Flinders Port Holdings – enabling growth in South Australia’s mining sector

Image: Flinders Port.

This month, Flinders Port Holdings (FPH) marked six months since the completion of the Outer Harbor channel widening at Port Adelaide.

The $80 million project opened South Australia’s only container terminal to “post-panamax” ships, bringing it up to pan Australian standards in handling capacity.

The project was also a major milestone in the group’s long-term vision for delivering world-leading port services for the state’s key industries such as grain, wine, and mining.

Through its bulk handling operations at Port Adelaide and a number of its regional ports, FPH is the major supply chain and ports partner for South Australia’s mining sector.

To date, the company has successfully managed the impact of the coronavirus pandemic with all port supply chain and logistics services remaining operational throughout the last three months.

This business-as-usual status has been especially important for a mining sector which has also managed to continue production and exports without pause during COVID-19.

The focus is now on ensuring that FPH can continue to deliver the shipping and logistics support the expanding South Australian mining industry needs.

While demand for some key exports did drop during COVID-19, the long-term projections for demand from key markets, not least China, remain strong.

The group will complete a major master planning exercise this year, mapping out its infrastructure development plans for the next fifty years.

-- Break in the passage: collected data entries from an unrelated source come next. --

/-- The registers an instruction reads (R42). -/
def readsOf (i : Instr) : List Ref :=
  match i with
  | .clauseStart _ _ _ _ => []
  | .add _ _ a b _ => sr a ++ sr b
  | .sub _ _ a b _ => sr a ++ sr b
  | .addc _ _ a b _ => sr a ++ sr b
  | .mul _ _ a b _ => sr a ++ sr b
  | .mulh _ _ a b _ => sr a ++ sr b
  | .mulhu _ _ a b _ => sr a ++ sr b
  | .div _ _ a b _ => sr a ++ sr b
  | .divu _ _ a b _ => sr a ++ sr b
  | .rem _ _ a b _ => sr a ++ sr b
  | .remu _ _ a b _ => sr a ++ sr b
  | .and _ _ a b _ => sr a ++ sr b
  | .or _ _ a b _ => sr a ++ sr b
  | .xor _ _ a b _ => sr a ++ sr b
  | .andn _ _ a b _ => sr a ++ sr b
  | .shl _ _ a b _ => sr a ++ sr b
  | .shr _ _ a b _ => sr a ++ sr b
  | .sar _ _ a b _ => sr a ++ sr b
  | .rol _ _ a b _ => sr a ++ sr b
  | .min _ _ a b _ => sr a ++ sr b
  | .max _ _ a b _ => sr a ++ sr b
  | .minu _ _ a b _ => sr a ++ sr b
  | .maxu _ _ a b _ => sr a ++ sr b
  | .cmpEq _ _ a b _ => sr a ++ sr b
  | .cmpNe _ _ a b _ => sr a ++ sr b
  | .cmpLt _ _ a b _ => sr a ++ sr b
  | .cmpGe _ _ a b _ => sr a ++ sr b
  | .cmpLtu _ _ a b _ => sr a ++ sr b
  | .cmpGeu _ _ a b _ => sr a ++ sr b
  | .sel _ d a b => sr a ++ sr b ++ sr d
  | .clz _ _ a _ => sr a
  | .ctz _ _ a _ => sr a
  | .popc _ _ a _ => sr a
  | .bext _ _ a b => sr a ++ sr b
  | .bins _ d a b => sr a ++ sr b ++ sr d
  | .mov _ _ a _ => sr a
  | .addi _ d _ => sr d
  | .movi _ _ _ => []
  | .movhi _ d _ => sr d
  | .andi _ d _ => sr d
  | .ori _ d _ => sr d
  | .xori _ d _ => sr d
  | .shli _ d _ => sr d
  | .shri _ d _ => sr d
  | .cmpiEq _ d _ => sr d
  | .cmpiNe _ d _ => sr d
  | .cmpiLt _ d _ => sr d
  | .cmpiGe _ d _ => sr d
  | .cmpiLtu _ d _ => sr d
  | .cmpiGeu _ d _ => sr d
  | .br _ _ => []
  | .brc _ d _ => sr d
  | .brv _ m _ => mr m
  | .call _ _ _ => []
  | .ret _ d => sr d
  | .jmpr _ d => sr d
  | .join _ => []
  | .regang _ => []
  | .regangRelease _ => []
  | .exit _ => []
  | .nop _ => []
  | .vadd p _ t _ a b => vt t a ++ vt t b ++ preMask p
  | .vaddS p _ t _ a s => vt t a ++ sr s ++ preMask p
  | .vaddI p _ t _ a _ => vt t a ++ preMask p
  | .vsub p _ t _ a b => vt t a ++ vt t b ++ preMask p
  | .vsubS p _ t _ a s => vt t a ++ sr s ++ preMask p
  | .vsubI p _ t _ a _ => vt t a ++ preMask p
  | .vmul p _ _ _ a b => vr a ++ vr b ++ preMask p
  | .vmulS p _ _ _ a s => vr a ++ sr s ++ preMask p
  | .vmulh p _ _ _ a b => vr a ++ vr b ++ preMask p
  | .vmulhS p _ _ _ a s => vr a ++ sr s ++ preMask p
  | .vmulhu p _ _ a b => vr a ++ vr b ++ preMask p
  | .vmulhuS p _ _ a s => vr a ++ sr s ++ preMask p
  | .vmad p _ _ d a b => vr a ++ vr b ++ (match p with | some q => vr q.vc | none => vr d) ++ preMask p
  | .vaddc p _ _ a b => vr a ++ vr b ++ [.m 15] ++ preMask p
  | .vsubc p _ _ a b => vr a ++ vr b ++ [.m 15] ++ preMask p
  | .vmulw p _ _ _ a b => vr a ++ vr b ++ preMask p
  | .vand p _ t _ a b => vt t a ++ vt t b ++ preMask p
  | .vandS p _ t _ a s => vt t a ++ sr s ++ preMask p
  | .vandI p _ t _ a _ => vt t a ++ preMask p
  | .vor p _ t _ a b => vt t a ++ vt t b ++ preMask p
  | .vorS p _ t _ a s => vt t a ++ sr s ++ preMask p
  | .vorI p _ t _ a _ => vt t a ++ preMask p
  | .vxor p _ t _ a b => vt t a ++ vt t b ++ preMask p
  | .vxorS p _ t _ a s => vt t a ++ sr s ++ preMask p
  | .vxorI p _ t _ a _ => vt t a ++ preMask p
  | .vshl p _ t _ a b => vt t a ++ vt t b ++ preMask p
  | .vshlS p _ t _ a s => vt t a ++ sr s ++ preMask p
  | .vshlI p _ t _ a _ => vt t a ++ preMask p
  | .vshr p _ t _ a b => vt t a ++ vt t b ++ preMask p
  | .vshrS p _ t _ a s => vt t a ++ sr s ++ preMask p
  | .vshrI p _ t _ a _ => vt t a ++ preMask p
  | .vsar p _ t _ a b => vt t a ++ vt t b ++ preMask p
  | .vsarS p _ t _ a s => vt t a ++ sr s ++ preMask p
  | .vsarI p _ t _ a _ => vt t a ++ preMask p
  | .vmin p _ t _ a b => vt t a ++ vt t b ++ preMask p
  | .vminS p _ t _ a s => vt t a ++ sr s ++ preMask p
  | .vmax p _ t _ a b => vt t a ++ vt t b ++ preMask p
  | .vmaxS p _ t _ a s => vt t a ++ sr s ++ preMask p
  | .vminu p _ _ a b => vr a ++ vr b ++ preMask p
  | .vminuS p _ _ a s => vr a ++ sr s ++ preMask p
  | .vmaxu p _ _ a b => vr a ++ vr b ++ preMask p
  | .vmaxuS p _ _ a s => vr a ++ sr s ++ preMask p
  | .vcmpEq p _ t _ a b => vt t a ++ vt t b ++ preMask p
  | .vcmpEqS p _ t _ a s => vt t a ++ sr s ++ preMask p
  | .vcmpNe p _ t _ a b => vt t a ++ vt t b ++ preMask p
  | .vcmpNeS p _ t _ a s => vt t a ++ sr s ++ preMask p
  | .vcmpLt p _ t _ a b => vt t a ++ vt t b ++ preMask p
  | .vcmpLtS p _ t _ a s => vt t a ++ sr s ++ preMask p
  | .vcmpGe p _ t _ a b => vt t a ++ vt t b ++ preMask p
  | .vcmpGeS p _ t _ a s => vt t a ++ sr s ++ preMask p
  | .vsel p _ t _ a b => vt t a ++ vt t b ++ preMask p
  | .vabs p _ t _ a => vt t a ++ preMask p
  | .vpopc p _ t _ a => vt t a ++ preMask p
  | .vclz p _ t _ a => vt t a ++ preMask p
  | .vbext p _ _ a b => vr a ++ vr b ++ preMask p
  | .vmov p _ t _ a => vt t a ++ preMask p
  | .vmovs p _ _ _ s => sr s ++ preMask p
  | .vfadd p _ t _ a b => vf t a ++ vf t b ++ preMask p
  | .vfaddS p _ t _ a s => vf t a ++ sr s ++ preMask p
  | .vfsub p _ t _ a b => vf t a ++ vf t b ++ preMask p
  | .vfsubS p _ t _ a s => vf t a ++ sr s ++ preMask p
  | .vfmul p _ t _ a b => vf t a ++ vf t b ++ preMask p
  | .vfmulS p _ t _ a s => vf t a ++ sr s ++ preMask p
  | .vffma p _ t d a b => vf t a ++ vf t b ++ (match p with | some q => vf t q.vc | none => vf t d) ++ preMask p
  | .vffmaS p _ t d a s => vf t a ++ sr s ++ (match p with | some q => vf t q.vc | none => vf t d) ++ preMask p
  | .vfmin p _ t _ a b => vf t a ++ vf t b ++ preMask p
  | .vfminS p _ t _ a s => vf t a ++ sr s ++ preMask p
  | .vfmax p _ t _ a b => vf t a ++ vf t b ++ preMask p
  | .vfmaxS p _ t _ a s => vf t a ++ sr s ++ preMask p
  | .vfabs p _ t _ a => vf t a ++ preMask p
  | .vfneg p _ t _ a => vf t a ++ preMask p
  | .vfdiv p _ t _ a b => vf t a ++ vf t b ++ preMask p
  | .vfscale p _ t _ a b => vf t a ++ vr b ++ preMask p
  | .vfround p _ t _ a => vf t a ++ preMask p
  | .vfclass p _ t _ a => vf t a ++ preMask p
  | .vfcmpEq p _ t _ a b => vf t a ++ vf t b ++ preMask p
  | .vfcmpNe p _ t _ a b => vf t a ++ vf t b ++ preMask p
  | .vfcmpLt p _ t _ a b => vf t a ++ vf t b ++ preMask p
  | .vfcmpLe p _ t _ a b => vf t a ++ vf t b ++ preMask p
  | .vfcmpUn p _ t _ a b => vf t a ++ vf t b ++ preMask p
  | .vexp2 p _ _ _ a => vr a ++ preMask p
  | .vexp p _ _ _ a => vr a ++ preMask p
  | .vlog2 p _ _ _ a => vr a ++ preMask p
  | .vln p _ _ _ a => vr a ++ preMask p
  | .vrcp p _ _ _ a => vr a ++ preMask p
  | .vrsqrt p _ _ _ a => vr a ++ preMask p
  | .vsqrt p _ _ _ a => vr a ++ preMask p
  | .vsin p _ _ _ a => vr a ++ preMask p
  | .vcos p _ _ _ a => vr a ++ preMask p
  | .vtanh p _ _ _ a => vr a ++ preMask p
  | .vsigm p _ _ _ a => vr a ++ preMask p
  | .verf p _ _ _ a => vr a ++ preMask p
  | .vexp2Acc p _ _ _ a => vr a ++ preMask p
  | .vexpAcc p _ _ _ a => vr a ++ preMask p
  | .vlog2Acc p _ _ _ a => vr a ++ preMask p
  | .vlnAcc p _ _ _ a => vr a ++ preMask p
  | .vrcpAcc p _ _ _ a => vr a ++ preMask p
  | .vrsqrtAcc p _ _ _ a => vr a ++ preMask p
  | .vsqrtAcc p _ _ _ a => vr a ++ preMask p
  | .vsinAcc p _ _ _ a => vr a ++ preMask p
  | .vcosAcc p _ _ _ a => vr a ++ preMask p
  | .vtanhAcc p _ _ _ a => vr a ++ preMask p
  | .vsigmAcc p _ _ _ a => vr a ++ preMask p
  | .verfAcc p _ _ _ a => vr a ++ preMask p
  | .vcvt p _ t _ a k => vg a (cvtRegs t k) ++ preMask p
  | .vqcvt _ _ _ _ _ a b => vr a ++ sr b
  | .vdqcvt p _ _ _ _ a b => vr a ++ preVcMask p ++ preVcScalar p b
  | .vpackBp _ _ _ a _ => vr a
  | .vunpackBp _ _ _ a _ => vr a
  | .shfl p _ t _ a b => vt t a ++ preMask p ++ preFill t p ++ vr b
  | .shflUp p _ t _ a _ => vt t a ++ preMask p ++ preFill t p
  | .shflDn p _ t _ a _ => vt t a ++ preMask p ++ preFill t p
  | .shflX p _ t _ a _ => vt t a ++ preMask p ++ preFill t p
  | .shflUpS p _ t _ a s => vt t a ++ preMask p ++ preFill t p ++ sr s
  | .shflDnS p _ t _ a s => vt t a ++ preMask p ++ preFill t p ++ sr s
  | .shflXS p _ t _ a s => vt t a ++ preMask p ++ preFill t p ++ sr s
  | .voteAny p _ _ a => vr a ++ preMask p
  | .voteAll p _ _ a => vr a ++ preMask p
  | .ballot p _ _ a => vr a ++ preMask p
  | .vscan p _ t _ a _ _ => vw t a ++ preMask p
  | .vred p _ t _ a _ => vw t a ++ preMask p
  | .vcarry p _ _ a b => vr a ++ vr b ++ preMask p
  | .ssi p _ _ a b => vr a ++ vr b ++ preMask p
  | .vlane p _ _ => preMask p
  | .badd _ _ a b => vr a ++ vr b
  | .bsub _ _ a b => vr a ++ vr b
  | .bneg _ _ a => vr a
  | .babs _ _ a => vr a
  | .bcmp _ _ a b => vr a ++ vr b
  | .bshl _ _ a s => vr a ++ sr s
  | .bshlI _ _ a _ => vr a
  | .bshr _ _ a s => vr a ++ sr s
  | .bshrI _ _ a _ => vr a
  | .bmult _ _ a b => vr a ++ vr b
  | .bcres _ _ a => ar a
  | .bdiv _ _ a b => vr a ++ vr b
  | .bmodb _ _ a b => vr a ++ vp b
  | .bnorm _ _ a => vr a
  | .blen _ _ a => vr a
  | .bspill _ a b => vr a ++ sp b
  | .bfill _ _ b => sp b
  | .bladd _ d a b => sp a ++ sp b ++ sp d
  | .blsub _ d a b => sp a ++ sp b ++ sp d
  | .blmul _ d a b => sp a ++ sp b ++ sp d
  | .blcmp _ _ a b => sp a ++ sp b
  | .blshift _ d a b => sp a ++ sr b ++ sp d
  | .dotx _ d a b => vp a ++ vp b ++ vr d
  | .xround _ _ a => vr a
  | .bcvt _ _ s => sr s
  | .mma _ a b acc _ q => tr a ++ hr a ++ tr b ++ hr b ++ sq q ++ ar (acc.setWidth 6)
  | .mmai _ a b acc q => tr a ++ hr a ++ tr b ++ hr b ++ sq q ++ ar (acc.setWidth 6)
  | .tshape _ _ b => sr b
  | .tload _ a b f _ => hr a ++ sr b ++ sr f
  | .tstore _ a b f _ => hr a ++ sr b ++ sr f ++ tr a
  | .tzero _ _ _ => []
  | .mprom _ a => ar a
  | .tdrain _ a b f _ => ar a ++ sr b ++ sr f
  | .tdrainRed _ a b f _ => ar a ++ sr b ++ sr f
  | .txpose _ _ b => tr b ++ hr b
  | .tscale _ _ b => sr b
  | .ttask _ _ a _ => sr a
  | .spmv _ _ a b => sr a ++ sr b
  | .sptrsv _ _ a b => sr a ++ sr b
  | .reinsTake _ => []
  | .reinsPass _ a => sr a
  | .reinsPassNext _ => []
  | .reinsQuery _ _ => []
  | .reinsGrant _ => []
  | .ld _ _ _ _ a b _ => sr a ++ vr b
  | .ld64 _ _ _ _ a b _ => sr a ++ vr b
  | .ld16 _ _ _ _ a b _ => sr a ++ vr b
  | .ld8 _ _ _ _ a b _ => sr a ++ vr b
  | .st _ _ _ d a b _ => sr a ++ vr b ++ vr d
  | .st64 _ _ _ d a b _ => sr a ++ vr b ++ vp d
  | .st16 _ _ _ d a b _ => sr a ++ vr b ++ vr d
  | .st8 _ _ _ d a b _ => sr a ++ vr b ++ vr d
  | .lds _ _ _ _ a b _ => sr a ++ sr b
  | .sts _ _ _ d a b _ => sr a ++ sr b ++ sr d
  | .ldNc _ _ _ _ a b _ => sr a ++ vr b
  | .prefetch _ _ _ a b _ => sr a ++ vr b
  | .hintNorm _ _ _ a b _ => sr a ++ vr b
  | .hintFirst _ _ _ a b _ => sr a ++ vr b
  | .hintLast _ _ _ a b _ => sr a ++ vr b
  | .hintLow _ _ _ a b _ => sr a ++ vr b
  | .cinv _ _ _ a b _ => sr a ++ vr b
  | .cflush _ _ _ a b _ => sr a ++ vr b
  | .amoAdd _ t _ _ d b => vp b ++ va t d
  | .amoMin _ t _ _ d b => vp b ++ va t d
  | .amoMax _ t _ _ d b => vp b ++ va t d
  | .amoAnd _ t _ _ d b => vp b ++ va t d
  | .amoOr _ t _ _ d b => vp b ++ va t d
  | .amoXor _ t _ _ d b => vp b ++ va t d
  | .amoXchg _ t _ _ d b => vp b ++ va t d
  | .amoCas _ t _ _ d b => vp b ++ va t d ++ (if wide t then vg d 4 else vg d 2)
  | .redAdd _ t _ _ d b => vp b ++ va t d
  | .redMin _ t _ _ d b => vp b ++ va t d
  | .redMax _ t _ _ d b => vp b ++ va t d
  | .redAnd _ t _ _ d b => vp b ++ va t d
  | .redOr _ t _ _ d b => vp b ++ va t d
  | .redXor _ t _ _ d b => vp b ++ va t d
  | .waitcmp _ _ m _ _ a b => sr a ++ sr b ++ (if m then sr1 a else [])
  | .barInit _ _ a b => sr a ++ sr b
  | .barArrive _ _ _ a b => sr a ++ sr b
  | .barWait _ _ _ a => sr a
  | .barExpect _ _ a b => sr a ++ sr b
  | .fence _ _ => []
  | .fenceSc _ _ => []
  | .xfence _ _ _ _ => []
  | .fenceScTick _ => []
  | .eqw _ _ a => sr a
  | .eqgo _ _ => []
  | .sleepu _ a => sr a
  | .sleepp _ a b => sr a ++ sr b
  | .promiseChk _ _ b => sr b
  | .time _ _ => []
  | .halloc _ _ a => sr a
  | .hfree _ a => sr a
  | .sleepWake _ => []
  | .trap _ _ => []
  | .brk _ => []
  | .trace _ a => sr a
  | .sysrd _ _ _ => []
  | .syswr _ d _ => sr d
  | .rte _ => []
  | .segld _ _ a => sr a
  | .tlbinv _ a b => sr a ++ sr b
  | .spawn _ _ a b => sr a ++ sr b
  | .phaseEnd _ => []
  | .phaseCommit _ => []
  | .acqx _ _ a => sr a
  | .acqxGrant _ => []
  | .acquireTimeout _ => []
  | .relx _ a => sr a
  | .yield _ => []
  | .age _ _ => []
  | .lvl _ _ _ => []
  | .longOperationComplete _ => []
  | .spanPromotion _ => []
  | .trapEntry _ => []
  | .regionLimit _ => []
  | .accessAtHome _ _ => []
  | .atomicAtHome _ _ => []
  | .reductionCombine _ _ => []
  | .barrierDecrement _ _ => []
  | .sharerInvalidation _ _ => []
  | .invalidationConfirmation _ _ => []
  | .storeAcknowledgement _ _ => []
  | .regionClose _ => []
  | .monitorWake _ => []
  | .waitcmpTimeout _ => []
  | .barWaitRetest _ => []
  | .saddleTouch _ => []
  | .rollbackReplay _ => []
  | .translationWalk _ => []
  | .mscSectorWrite _ _ => []
  | .mscSectorRead _ _ => []
  | .mscWriteback _ => []
  | .dramBlockRead _ => []
  | .correctedWriteback _ => []
  | .scrubRead _ => []
  | .selfRefreshEntry _ => []
  | .selfRefreshExit _ => []
  | .drowsyBankDrop _ => []
  | .chainDemote _ => []
  | .chainSweep _ => []
  | .keySlotLoad _ _ => []
  | .timeoutDetectorExpiry _ => []
  | .misroute _ => []
  | .halterCapture _ => []
  | .halterRegenerate _ => []
  | .bridleReceive _ => []
  | .routerPowerGate _ _ => []
  | .routerWake _ _ => []
  | .girthRetrain _ _ => []
  | .girthLinkDown _ => []
  | .hitchRetrain _ => []
  | .hitchTimeout _ => []
  | .stitchRelink _ _ _ => []
  | .hostPostedWrite _ _ _ _ => []
  | .orderingPointRelease _ => []
  | .routeAcknowledgement _ _ => []
  | .hostReadRequest _ _ _ => []
  | .deviceWriteToHost _ => []
  | .launch _ _ => []
  | .signalOnly _ _ => []
  | .abortLaunch _ _ => []
  | .launchOutcome _ => []
  | .qtailDoorbell _ _ _ => []
  | .dwinWrite _ _ => []
  | .faultack _ => []
  | .fqtailWrite _ => []
  | .trtailWrite _ => []
  | .trdropRead => []
  | .bar0RegisterWrite _ _ _ => []
  | .attestationRequest _ => []
  | .coldReset _ _ => []
  | .timebaseSync _ _ => []
  | .ptpSourceLoss _ => []
  | .farrierSnapshot => []
  | .islandThrottle _ _ => []
  | .groomBoxWrite _ _ _ => []
  | .groomBoxFree _ _ => []
  | .bind _ _ => []
  | .preemptDecision _ _ _ => []
  | .preciseStop _ _ => []
  | .contextReset _ _ => []
  | .restore _ _ _ _ => []
  | .swapOut _ _ => []
  | .packhorseCopy _ _ => []
  | .packhorseStridedCopy _ _ => []
  | .packhorseFill _ _ => []
  | .placeScales _ _ => []
  | .trotterGather _ _ => []
  | .trotterScatter _ _ => []
  | .collectiveBroadcast _ _ => []
  | .collectiveAllGather _ _ => []
  | .collectiveAllReduce _ _ => []
  | .collectiveComplete _ _ => []
  | .carouselForward _ _ => []
  | .carouselInverse _ _ => []
  | .carouselPointwise _ _ => []
  | .engineCommandComplete _ _ => []
  | .hayloftRequest _ => []
  | .hayloftFree _ => []
  | .engineOperationAccept _ => []
  | .matrixOperationComplete _ => []
  | .tileUpdateApply _ => []
  | .starterDispatch _ => []
  | .taskComplete _ => []
  | .earlyDecrement _ => []
  | .illegalInstrWord _ => []
  | .deviceReadCompletion _ _ _ => []
  | .arrivalResponse _ => []
  | .orderlyShutdown => []
  | .sramSoftError _ => []
  | .unhandledTrapDiscard _ _ => []
  | .hitchDomainForm _ _ => []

But significant investment and development is already underway.

At Thevenard, a key regional port near Ceduna, FPH is overseeing a multi-million-dollar port upgrade. The project is scheduled to be completed by November 2020.

Deck installation has just passed the 50 per cent completion while new jetty and conveyor support steelwork installation is around 65 per cent complete. In addition to grain, the port facilitates significant export of gypsum, salt and mineral sands, predominantly zircon, while local mining partners have highlighted the potential for further expansion in the region’s Eucla Basin as well as other deposits.

The upgrade of Thevenard will make the commercialisation of such projects more efficient and cost-effective and underlines the important partner role FPH is playing within the mining sector.

More broadly, the state has set ambitious targets for international exports of energy and mining commodities starting at $8 billion in 2025 and $13 billion by 2030.

Through its master planning process, and works already underway, FPH is ensuring it is ready to facilitate this growth.